Location
- Country: Brazil
- State: Mato Grosso do Sul, Goiás, Pará, Tocantins, Maranhão, Piauí
- Start: Mimoso, Mato Grosso do Sul
- Passes through: Goiânia, Palmas, Belém
- To: Maranhão

General information
- Type: natural gas
- Operator: Petrobras
- Expected: 2026

Technical information
- Length: 5,000 km (3,100 mi)

= GASUN =

The National Unification Gas Pipeline (Gas Unificação – GASUN) will be a 5000 km natural gas pipeline in Brazil. GASUN will connect the Gasbol pipeline with the northern Amazon and the Northeast states (Pará, Tocantins, Maranhão and Piauí) allowing transportation of Bolivian gas into these regions. The project is expected to cost US$2.48 billion.

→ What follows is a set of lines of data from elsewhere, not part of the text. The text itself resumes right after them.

theorem opCreditTimeout_touches (d : Nat) (s : State) : Moves [.regs, .sent, .evt, .ctx, .tables, .cut, .shoe, .decks, .loops, .lnk] s (opCreditTimeout d s) := by
  unfold opCreditTimeout
  try dsimp only
  repeat' (first
    | with_reducible exact Moves.refl _ _
    | with_reducible assumption
    | (with_reducible apply Moves.step (linkFault_touches ..); decide +kernel)
    | (fail_if_no_progress with_reducible refine Moves.upd_regs (by decide +kernel) ?_)
    | (fail_if_no_progress with_reducible refine Moves.upd_sent (by decide +kernel) ?_)
    | (fail_if_no_progress with_reducible refine Moves.upd_evt (by decide +kernel) ?_)
    | (fail_if_no_progress with_reducible refine Moves.upd_ctx (by decide +kernel) ?_)
    | (fail_if_no_progress with_reducible refine Moves.upd_tables (by decide +kernel) ?_)
    | (fail_if_no_progress with_reducible refine Moves.upd_cut (by decide +kernel) ?_)
    | (fail_if_no_progress with_reducible refine Moves.upd_decks (by decide +kernel) ?_)
    | (fail_if_no_progress with_reducible refine Moves.upd_loops (by decide +kernel) ?_)
    | (fail_if_no_progress with_reducible refine Moves.upd_lnk (by decide +kernel) ?_)
    | (fail_if_no_progress with_reducible refine Moves.upd_shoe (by decide +kernel) rfl ?_)
    | (fail_if_no_progress with_reducible refine Moves.upd (h := ?_))
    | (dsimp only [id])
    | (split)
    | (intro _))

theorem hostAccess_touches (d : Nat) (write : Bool) (s : State) : Moves [.regs, .sent, .decks] s (hostAccess d write s) := by
  unfold hostAccess
  try dsimp only
  repeat' (first
    | with_reducible exact Moves.refl _ _
    | with_reducible assumption
    | (with_reducible apply Moves.step (State.setFld_touches ..); decide +kernel)
    | (with_reducible apply Moves.step (State.onDeck_touches ..); decide +kernel)
    | (with_reducible apply Moves.step (nextRegister_touches ..); decide +kernel)
    | (fail_if_no_progress with_reducible refine Moves.upd_regs (by decide +kernel) ?_)
    | (fail_if_no_progress with_reducible refine Moves.upd_sent (by decide +kernel) ?_)
    | (fail_if_no_progress with_reducible refine Moves.upd_decks (by decide +kernel) ?_)
    | (fail_if_no_progress with_reducible refine Moves.upd (h := ?_))
    | (dsimp only [id])
    | (split)
    | (intro _))

theorem frontEndFault_touches (d : Nat) (s : State) : Moves [.regs, .sent, .evt, .ctx, .tables, .cut, .shoe, .decks, .loops, .lnk] s (frontEndFault d s) := by
  unfold frontEndFault
  try dsimp only
  repeat' (first
    | with_reducible exact Moves.refl _ _
    | with_reducible assumption
    | (with_reducible apply Moves.step (controlledStop_touches ..); decide +kernel)
    | (with_reducible apply Moves.step (raiseDeck_touches ..); decide +kernel)
    | (fail_if_no_progress with_reducible refine Moves.upd_regs (by decide +kernel) ?_)
    | (fail_if_no_progress with_reducible refine Moves.upd_sent (by decide +kernel) ?_)
    | (fail_if_no_progress with_reducible refine Moves.upd_evt (by decide +kernel) ?_)
    | (fail_if_no_progress with_reducible refine Moves.upd_ctx (by decide +kernel) ?_)
    | (fail_if_no_progress with_reducible refine Moves.upd_tables (by decide +kernel) ?_)
    | (fail_if_no_progress with_reducible refine Moves.upd_cut (by decide +kernel) ?_)
    | (fail_if_no_progress with_reducible refine Moves.upd_decks (by decide +kernel) ?_)
    | (fail_if_no_progress with_reducible refine Moves.upd_loops (by decide +kernel) ?_)
    | (fail_if_no_progress with_reducible refine Moves.upd_lnk (by decide +kernel) ?_)
    | (fail_if_no_progress with_reducible refine Moves.upd_shoe (by decide +kernel) rfl ?_)
    | (fail_if_no_progress with_reducible refine Moves.upd (h := ?_))
    | (dsimp only [id])
    | (split)
    | (intro _))

theorem opSq_touches (d : Nat) (first : Nat) (figures : List Sys2Proof.Byte) (s : State) : Moves [.sent, .evt, .decks] s (opSq d first figures s) := by
  unfold opSq
  try dsimp only
  repeat' (first
    | with_reducible exact Moves.refl _ _
    | with_reducible assumption
    | (with_reducible apply Moves.step (sampleTrack_touches ..); decide +kernel)
    | (with_reducible apply Moves.step (takeRecord_touches ..); decide +kernel)
    | (with_reducible apply forEach_step)
    | (fail_if_no_progress with_reducible refine Moves.upd_sent (by decide +kernel) ?_)
    | (fail_if_no_progress with_reducible refine Moves.upd_evt (by decide +kernel) ?_)
    | (fail_if_no_progress with_reducible refine Moves.upd_decks (by decide +kernel) ?_)
    | (fail_if_no_progress with_reducible refine Moves.upd (h := ?_))
    | (dsimp only [id])
    | (split)
    | (intro _))

theorem skipColumns_touches (d : Nat) (s : State) : Moves [.regs, .sent, .evt, .decks] s (skipColumns d s) := by
  unfold skipColumns
  try dsimp only
  repeat' (first
    | with_reducible exact Moves.refl _ _
    | with_reducible assumption
    | (with_reducible apply Moves.step (State.addFld_touches ..); decide +kernel)
    | (with_reducible apply Moves.step (State.putDeck_touches ..); decide +kernel)
    | (with_reducible apply Moves.step (raiseDeck_touches ..); decide +kernel)
    | (fail_if_no_progress with_reducible refine Moves.upd_regs (by decide +kernel) ?_)
    | (fail_if_no_progress with_reducible refine Moves.upd_sent (by decide +kernel) ?_)
    | (fail_if_no_progress with_reducible refine Moves.upd_evt (by decide +kernel) ?_)
    | (fail_if_no_progress with_reducible refine Moves.upd_decks (by decide +kernel) ?_)
    | (fail_if_no_progress with_reducible refine Moves.upd (h := ?_))
    | (dsimp only [id])
    | (split)
    | (intro _))

theorem opDeckFault_touches (d : Nat) (s : State) : Moves [.regs, .sent, .evt, .ctx, .tables, .cut, .shoe, .decks, .loops, .lnk] s (opDeckFault d s) := by
  unfold opDeckFault
  try dsimp only
  repeat' (first
    | with_reducible exact Moves.refl _ _
    | with_reducible assumption
    | (with_reducible apply Moves.step (frontEndFault_touches ..); decide +kernel)
    | (fail_if_no_progress with_reducible refine Moves.upd_regs (by decide +kernel) ?_)
    | (fail_if_no_progress with_reducible refine Moves.upd_sent (by decide +kernel) ?_)
    | (fail_if_no_progress with_reducible refine Moves.upd_evt (by decide +kernel) ?_)
    | (fail_if_no_progress with_reducible refine Moves.upd_ctx (by decide +kernel) ?_)
    | (fail_if_no_progress with_reducible refine Moves.upd_tables (by decide +kernel) ?_)
    | (fail_if_no_progress with_reducible refine Moves.upd_cut (by decide +kernel) ?_)
    | (fail_if_no_progress with_reducible refine Moves.upd_decks (by decide +kernel) ?_)
    | (fail_if_no_progress with_reducible refine Moves.upd_loops (by decide +kernel) ?_)
    | (fail_if_no_progress with_reducible refine Moves.upd_lnk (by decide +kernel) ?_)
    | (fail_if_no_progress with_reducible refine Moves.upd_shoe (by decide +kernel) rfl ?_)
    | (fail_if_no_progress with_reducible refine Moves.upd (h := ?_))
    | (dsimp only [id])
    | (split)
    | (intro _))

theorem endThreading_touches (d : Nat) (s : State) : Moves [.ctx, .decks] s (endThreading d s) := by
  unfold endThreading
  try dsimp only
  repeat' (first
    | with_reducible exact Moves.refl _ _
    | with_reducible assumption
    | (with_reducible apply Moves.step (finish_touches ..); decide +kernel)
    | (with_reducible apply Moves.step (endAdmin_touches ..); decide +kernel)
    | (fail_if_no_progress with_reducible refine Moves.upd_ctx (by decide +kernel) ?_)
    | (fail_if_no_progress with_reducible refine Moves.upd_decks (by decide +kernel) ?_)
    | (fail_if_no_progress with_reducible refine Moves.upd (h := ?_))
    | (dsimp only [id])
    | (split)
    | (intro _))

theorem retrain_touches (d : Nat) (s : State) : Moves [.regs, .sent, .evt, .ctx, .img, .decks, .loops] s (retrain d s) := by
  unfold retrain
  try dsimp only
  repeat' (first
    | with_reducible exact Moves.refl _ _
    | with_reducible assumption
    | (with_reducible apply Moves.step (State.setFld_touches ..); decide +kernel)
    | (with_reducible apply Moves.step (resetLink_touches ..); decide +kernel)
    | (with_reducible apply Moves.step (setLinkState_touches ..); decide +kernel)
    | (fail_if_no_progress with_reducible refine Moves.upd_regs (by decide +kernel) ?_)
    | (fail_if_no_progress with_reducible refine Moves.upd_sent (by decide +kernel) ?_)
    | (fail_if_no_progress with_reducible refine Moves.upd_evt (by decide +kernel) ?_)
    | (fail_if_no_progress with_reducible refine Moves.upd_ctx (by decide +kernel) ?_)
    | (fail_if_no_progress with_reducible refine Moves.upd_img (by decide +kernel) ?_)
    | (fail_if_no_progress with_reducible refine Moves.upd_decks (by decide +kernel) ?_)
    | (fail_if_no_progress with_reducible refine Moves.upd_loops (by decide +kernel) ?_)
    | (fail_if_no_progress with_reducible refine Moves.upd (h := ?_))
    | (dsimp only [id])
    | (split)
    | (intro _))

The first stage of GASUN will begin in Mimoso, Mato Grosso do Sul, and will join the Gasbol pipeline. From there it will run towards Brasília, passing through Goiânia. Construction of this section started in 2005, and scheduled to be completed in 2007.

The longest and most costly portion of GASUN will be the 2260 km long central-north branch, which is to connect Goiás and Maranhão. It will pass through Palmas and Belém, Pará. The entire natural gas pipeline should be complete by 2026.